Instantly share code, notes, and snippets.

@PharkMillups
Created November 24, 2010 15:53
Show Gist options
  • Star 0 You must be signed in to star a gist
  • Fork 0 You must be signed in to fork a gist
  • Save PharkMillups/713854 to your computer and use it in GitHub Desktop.
Save PharkMillups/713854 to your computer and use it in GitHub Desktop.
12:02<hoodoos> hello guys!
12:02 <seancribbs> howdy
12:04 <hoodoos> i was exeperementing with leaving/joining today. I do it that way make 1 of 3
nodes leave cluster, delete bitcask on it, then join in again, after handoffs are done bitcask
size is very small (like 1megabyte, related to 100 and 97 megabytes of two other nodes).
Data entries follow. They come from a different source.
-- ==== Sys2Proof/Laws/Memory.lean ====
section
/-! SUPPORT. The laws of the buffers' memory: the canonical form is kept, a read after a write, and what a write leaves alone. -/

namespace Sys2Proof.Machine

theorem Memory.get?_put (m : Memory) (a : Nat) (v : Byte) (a' : Nat) (h : Memory.wf m) :
    Memory.get? (Memory.put m a v) a' = if a' = a then some v else Memory.get? m a' := by
  induction m with
  | nil => simp only [Memory.put, Memory.get?, eq_comm]
  | cons c m ih =>
    obtain ⟨k, w⟩ := c
    have hm : Memory.wf m := (List.pairwise_cons.1 h).2
    have hk : ∀ c ∈ m, k < c.1 := (List.pairwise_cons.1 h).1
    have habs : ∀ b, b ≤ k → Memory.get? m b = none := by
      clear ih h
      induction m with
      | nil => simp [Memory.get?]
      | cons c m ih =>
        intro b hb
        have h1 := hk c (by simp)
        have : c.1 ≠ b := by omega
        simp only [Memory.get?, this, if_false]
        exact ih (List.pairwise_cons.1 hm).2 (fun d hd => hk d (by simp [hd])) b hb
    simp only [Memory.put]
    split
    · simp only [Memory.get?]
      by_cases e : a' = a
      · simp [e]
      · have : ¬ a = a' := fun h => e h.symm
        simp [e, this]
    · split
      · rename_i hak
        subst hak
        simp only [Memory.get?]
        by_cases e : a' = a
        · simp [e]
        · have : ¬ a = a' := fun h => e h.symm
          simp [e, this]
      · simp only [Memory.get?, ih hm]
        by_cases e : k = a'
        · have : a' ≠ a := by omega
          simp [e, this]
        · simp [e]

theorem Memory.mem_put {m : Memory} {a : Nat} {v : Byte} {c : Host.Cell} (h : c ∈ Memory.put m a v) :
    c = (a, v) ∨ c ∈ m := by
  induction m with
  | nil => simpa [Memory.put] using h
  | cons d m ih =>
    obtain ⟨k, w⟩ := d
    simp only [Memory.put] at h
    split at h
    · simpa using h
    · split at h
      · rcases List.mem_cons.1 h with h | h
        · exact .inl h
        · exact .inr (by simp [h])
      · rcases List.mem_cons.1 h with h | h
        · exact .inr (by simp [h])
        · rcases ih h with h | h
          · exact .inl h
          · exact .inr (by simp [h])

theorem Memory.put_wf {m : Memory} (a : Nat) (v : Byte) (h : Memory.wf m) : Memory.wf (Memory.put m a v) := by
  induction m with
  | nil => simp [Memory.wf, Memory.put]
  | cons d m ih =>
    obtain ⟨k, w⟩ := d
    obtain ⟨hk, hm⟩ := List.pairwise_cons.1 h
    simp only [Memory.put]
    split
    · rename_i hlt
      refine List.pairwise_cons.2 ⟨?_, h⟩
      intro c hc
      rcases List.mem_cons.1 hc with rfl | hc
      · exact hlt
      · exact Nat.lt_trans hlt (hk c hc)
    · split
      · rename_i heq
        subst heq
        exact List.pairwise_cons.2 ⟨hk, hm⟩
      · rename_i h1 h2
        refine List.pairwise_cons.2 ⟨?_, ih hm⟩
        intro c hc
        rcases Memory.mem_put hc with rfl | hc
        · show k < a
          omega
        · exact hk c hc

theorem Memory.putBytes_wf {m : Memory} (a : Nat) (vs : List Byte) (h : Memory.wf m) :
    Memory.wf (Memory.putBytes m a vs) := by
  induction vs generalizing m a with
  | nil => exact h
  | cons v vs ih => exact ih (a + 1) (Memory.put_wf a v h)

theorem Memory.mem_putBytes {m : Memory} {a : Nat} {vs : List Byte} {c : Host.Cell} (h : c ∈ Memory.putBytes m a vs) :
    (a ≤ c.1 ∧ c.1 < a + vs.length) ∨ c ∈ m := by
  induction vs generalizing m a with
  | nil => exact .inr h
  | cons v vs ih =>
    rcases ih h with ⟨h1, h2⟩ | h
    · refine .inl ⟨by omega, ?_⟩
      simp only [List.length_cons]
      omega
    · rcases Memory.mem_put h with rfl | h
      · exact .inl ⟨Nat.le_refl _, by simp⟩
      · exact .inr h

/-- Everything a write of bytes does to what an address holds. -/
theorem Memory.get?_putBytes (m : Memory) (a : Nat) (vs : List Byte) (a' : Nat) (h : Memory.wf m) :
    Memory.get? (Memory.putBytes m a vs) a' =
      if a ≤ a' ∧ a' < a + vs.length then vs[a' - a]? else Memory.get? m a' := by
  induction vs generalizing m a with
  | nil =>
    simp [Memory.putBytes]
  | cons v vs ih =>
    simp only [Memory.putBytes, ih _ _ (Memory.put_wf a v h), Memory.get?_put _ _ _ _ h, List.length_cons]
    by_cases h1 : a' = a
    · subst h1
      simp
    · by_cases h2 : a ≤ a' ∧ a' < a + (vs.length + 1)
      · have h3 : a + 1 ≤ a' ∧ a' < a + 1 + vs.length := by omega
        have h4 : a' - a = (a' - (a + 1)) + 1 := by omega
        rw [if_pos h3, if_pos h2, h4, List.getElem?_cons_succ]
      · have h3 : ¬ (a + 1 ≤ a' ∧ a' < a + 1 + vs.length) := by omega
        rw [if_neg h3, if_neg h1, if_neg h2]

/-- What a buffer byte reads after a write of bytes. -/
theorem readByte_writeBytes (s : State) (a : Nat) (vs : List Byte) (a' : Nat) (h : Memory.wf s.mem) :
    readByte (writeBytes s a vs) a' =
      if a ≤ a' ∧ a' < a + vs.length then (vs[a' - a]?).getD (readByte s a') else readByte s a' := by
  simp only [readByte, writeBytes_mem, writeBytes_resets, Memory.get?_putBytes _ _ _ _ h]
  split
  · rename_i h1
    have : a' - a < vs.length := by omega
    simp [List.getElem?_eq_getElem this]
  · rfl

theorem readByte_writeBytes_outside (s : State) (a : Nat) (vs : List Byte) (a' : Nat) (h : Memory.wf s.mem)
    (ho : a' < a ∨ a + vs.length ≤ a') : readByte (writeBytes s a vs) a' = readByte s a' := by
  rw [readByte_writeBytes s a vs a' h, if_neg (by omega)]

theorem readBytes_writeBytes (s : State) (a : Nat) (vs : List Byte) (h : Memory.wf s.mem) :
    readBytes (writeBytes s a vs) a vs.length = vs := by
  apply List.ext_getElem
  · simp [readBytes]
  · intro i h1 h2
    simp [readBytes, readByte_writeBytes _ _ _ _ h, h2]

@[simp] theorem readBytes_length (s : State) (a n : Nat) : (readBytes s a n).length = n := by
  simp [readBytes]

/-- Reading depends on memory and on the reset draw alone. -/
theorem readByte_congr {s t : State} (hm : t.mem = s.mem) (hr : t.resets = s.resets) (a : Nat) :
    readByte t a = readByte s a := by
  simp [readByte, hm, hr]

end Sys2Proof.Machine
end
Why
is that so? Riak thinks that old node retuned and still has the data and will append data
during read repairs?
12:05 <seancribbs> hoodoos: did you wait for the node to exit?
12:05 <hoodoos> yep
12:05 <seancribbs> ok
12:05 <hoodoos> waited till handoffs are done on 2 remaining nodes after leave
12:06 <seancribbs> are they handing off data to the node that came back?
12:06 <hoodoos> yep
12:06 <hoodoos> with strange partitions numbers :)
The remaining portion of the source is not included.